**EXERCISE PROMPT**
Write out, from the entries below, exactly the lines that run between the lines holding "bytes8 (memberBit p.action.width.isSome" and "optBytes id p.start.triggerBytes", inclusive, and stop there.

**SOURCE DATA**
* * * * * * * * *
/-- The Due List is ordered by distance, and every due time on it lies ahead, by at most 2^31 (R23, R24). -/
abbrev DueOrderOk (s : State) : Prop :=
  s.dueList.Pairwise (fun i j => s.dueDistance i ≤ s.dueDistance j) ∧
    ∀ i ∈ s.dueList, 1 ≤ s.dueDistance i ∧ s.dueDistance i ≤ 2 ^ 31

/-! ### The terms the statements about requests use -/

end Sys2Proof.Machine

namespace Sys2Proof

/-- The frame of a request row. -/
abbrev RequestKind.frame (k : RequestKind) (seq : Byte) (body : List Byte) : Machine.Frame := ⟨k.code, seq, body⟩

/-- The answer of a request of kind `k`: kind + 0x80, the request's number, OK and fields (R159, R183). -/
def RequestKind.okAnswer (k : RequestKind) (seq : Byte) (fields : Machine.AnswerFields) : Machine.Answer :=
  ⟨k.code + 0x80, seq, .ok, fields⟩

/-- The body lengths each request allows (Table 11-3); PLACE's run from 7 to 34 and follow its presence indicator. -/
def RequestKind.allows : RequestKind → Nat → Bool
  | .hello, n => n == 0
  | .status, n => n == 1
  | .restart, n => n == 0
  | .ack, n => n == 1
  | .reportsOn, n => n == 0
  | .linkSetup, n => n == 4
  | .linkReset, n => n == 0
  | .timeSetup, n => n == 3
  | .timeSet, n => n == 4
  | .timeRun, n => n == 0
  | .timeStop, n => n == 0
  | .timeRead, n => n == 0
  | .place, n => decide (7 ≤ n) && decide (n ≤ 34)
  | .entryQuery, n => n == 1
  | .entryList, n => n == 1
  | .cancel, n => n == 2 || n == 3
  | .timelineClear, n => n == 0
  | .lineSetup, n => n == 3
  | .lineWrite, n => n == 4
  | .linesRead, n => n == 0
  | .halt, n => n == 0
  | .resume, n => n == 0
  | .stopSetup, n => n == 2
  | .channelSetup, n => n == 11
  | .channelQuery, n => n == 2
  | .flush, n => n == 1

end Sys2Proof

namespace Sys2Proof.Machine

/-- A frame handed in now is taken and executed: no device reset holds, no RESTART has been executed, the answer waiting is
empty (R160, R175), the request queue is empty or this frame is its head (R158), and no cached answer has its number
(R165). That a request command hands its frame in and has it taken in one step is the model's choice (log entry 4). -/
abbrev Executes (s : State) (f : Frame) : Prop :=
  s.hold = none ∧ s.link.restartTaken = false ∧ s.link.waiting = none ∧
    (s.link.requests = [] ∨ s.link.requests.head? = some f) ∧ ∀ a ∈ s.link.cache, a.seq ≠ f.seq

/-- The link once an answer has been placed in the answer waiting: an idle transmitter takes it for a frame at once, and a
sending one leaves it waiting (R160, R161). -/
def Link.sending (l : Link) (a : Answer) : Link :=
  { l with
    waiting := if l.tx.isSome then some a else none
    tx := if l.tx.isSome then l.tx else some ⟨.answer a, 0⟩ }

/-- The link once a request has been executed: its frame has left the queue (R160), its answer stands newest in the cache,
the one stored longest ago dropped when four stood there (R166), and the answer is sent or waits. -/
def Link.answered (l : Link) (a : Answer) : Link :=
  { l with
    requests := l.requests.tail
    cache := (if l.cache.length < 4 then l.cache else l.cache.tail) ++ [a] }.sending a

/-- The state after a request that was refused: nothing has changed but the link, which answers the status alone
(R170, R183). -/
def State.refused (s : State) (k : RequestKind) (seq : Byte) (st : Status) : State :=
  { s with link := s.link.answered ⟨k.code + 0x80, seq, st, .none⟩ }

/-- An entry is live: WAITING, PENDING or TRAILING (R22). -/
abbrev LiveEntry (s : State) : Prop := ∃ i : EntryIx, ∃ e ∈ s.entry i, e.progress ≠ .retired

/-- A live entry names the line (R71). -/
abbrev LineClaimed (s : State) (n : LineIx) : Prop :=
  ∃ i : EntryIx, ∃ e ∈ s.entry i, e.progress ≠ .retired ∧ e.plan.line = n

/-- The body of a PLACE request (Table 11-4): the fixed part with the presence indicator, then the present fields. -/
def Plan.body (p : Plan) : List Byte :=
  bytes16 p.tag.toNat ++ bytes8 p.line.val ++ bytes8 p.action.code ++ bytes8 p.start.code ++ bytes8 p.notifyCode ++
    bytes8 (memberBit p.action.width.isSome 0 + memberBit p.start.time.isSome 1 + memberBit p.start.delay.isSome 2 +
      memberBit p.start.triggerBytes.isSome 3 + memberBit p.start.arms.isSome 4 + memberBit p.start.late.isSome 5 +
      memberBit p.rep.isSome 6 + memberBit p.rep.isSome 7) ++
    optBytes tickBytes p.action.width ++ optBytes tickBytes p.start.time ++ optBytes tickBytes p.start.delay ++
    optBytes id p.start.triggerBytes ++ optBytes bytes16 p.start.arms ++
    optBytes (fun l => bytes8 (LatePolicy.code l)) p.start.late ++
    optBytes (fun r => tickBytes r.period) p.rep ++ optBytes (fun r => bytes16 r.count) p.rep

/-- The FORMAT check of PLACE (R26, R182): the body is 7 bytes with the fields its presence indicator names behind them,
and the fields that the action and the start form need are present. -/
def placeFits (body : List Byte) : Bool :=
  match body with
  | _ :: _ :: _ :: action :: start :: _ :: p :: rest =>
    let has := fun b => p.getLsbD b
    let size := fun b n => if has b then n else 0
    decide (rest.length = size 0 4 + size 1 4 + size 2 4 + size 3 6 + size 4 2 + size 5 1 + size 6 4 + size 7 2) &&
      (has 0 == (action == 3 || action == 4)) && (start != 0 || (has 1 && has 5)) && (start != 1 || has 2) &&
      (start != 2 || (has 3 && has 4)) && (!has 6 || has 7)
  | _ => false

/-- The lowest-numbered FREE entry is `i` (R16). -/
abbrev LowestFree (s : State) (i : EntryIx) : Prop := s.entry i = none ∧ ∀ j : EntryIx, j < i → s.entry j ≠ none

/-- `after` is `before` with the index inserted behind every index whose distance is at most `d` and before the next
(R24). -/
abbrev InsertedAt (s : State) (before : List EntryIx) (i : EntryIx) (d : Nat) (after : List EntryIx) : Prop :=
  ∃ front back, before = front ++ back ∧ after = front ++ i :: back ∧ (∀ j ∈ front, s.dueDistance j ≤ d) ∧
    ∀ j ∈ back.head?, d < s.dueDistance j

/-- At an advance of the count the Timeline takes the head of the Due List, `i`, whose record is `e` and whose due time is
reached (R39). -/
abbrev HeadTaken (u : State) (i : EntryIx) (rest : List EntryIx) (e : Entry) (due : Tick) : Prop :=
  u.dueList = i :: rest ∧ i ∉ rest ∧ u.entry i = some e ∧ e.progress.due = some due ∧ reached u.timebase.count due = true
* * * * * * * * *
**EXERCISE OUTPUT**
    bytes8 (memberBit p.action.width.isSome 0 + memberBit p.start.time.isSome 1 + memberBit p.start.delay.isSome 2 +
      memberBit p.start.triggerBytes.isSome 3 + memberBit p.start.arms.isSome 4 + memberBit p.start.late.isSome 5 +
      memberBit p.rep.isSome 6 + memberBit p.rep.isSome 7) ++
    optBytes tickBytes p.action.width ++ optBytes tickBytes p.start.time ++ optBytes tickBytes p.start.delay ++
    optBytes id p.start.triggerBytes ++ optBytes bytes16 p.start.arms ++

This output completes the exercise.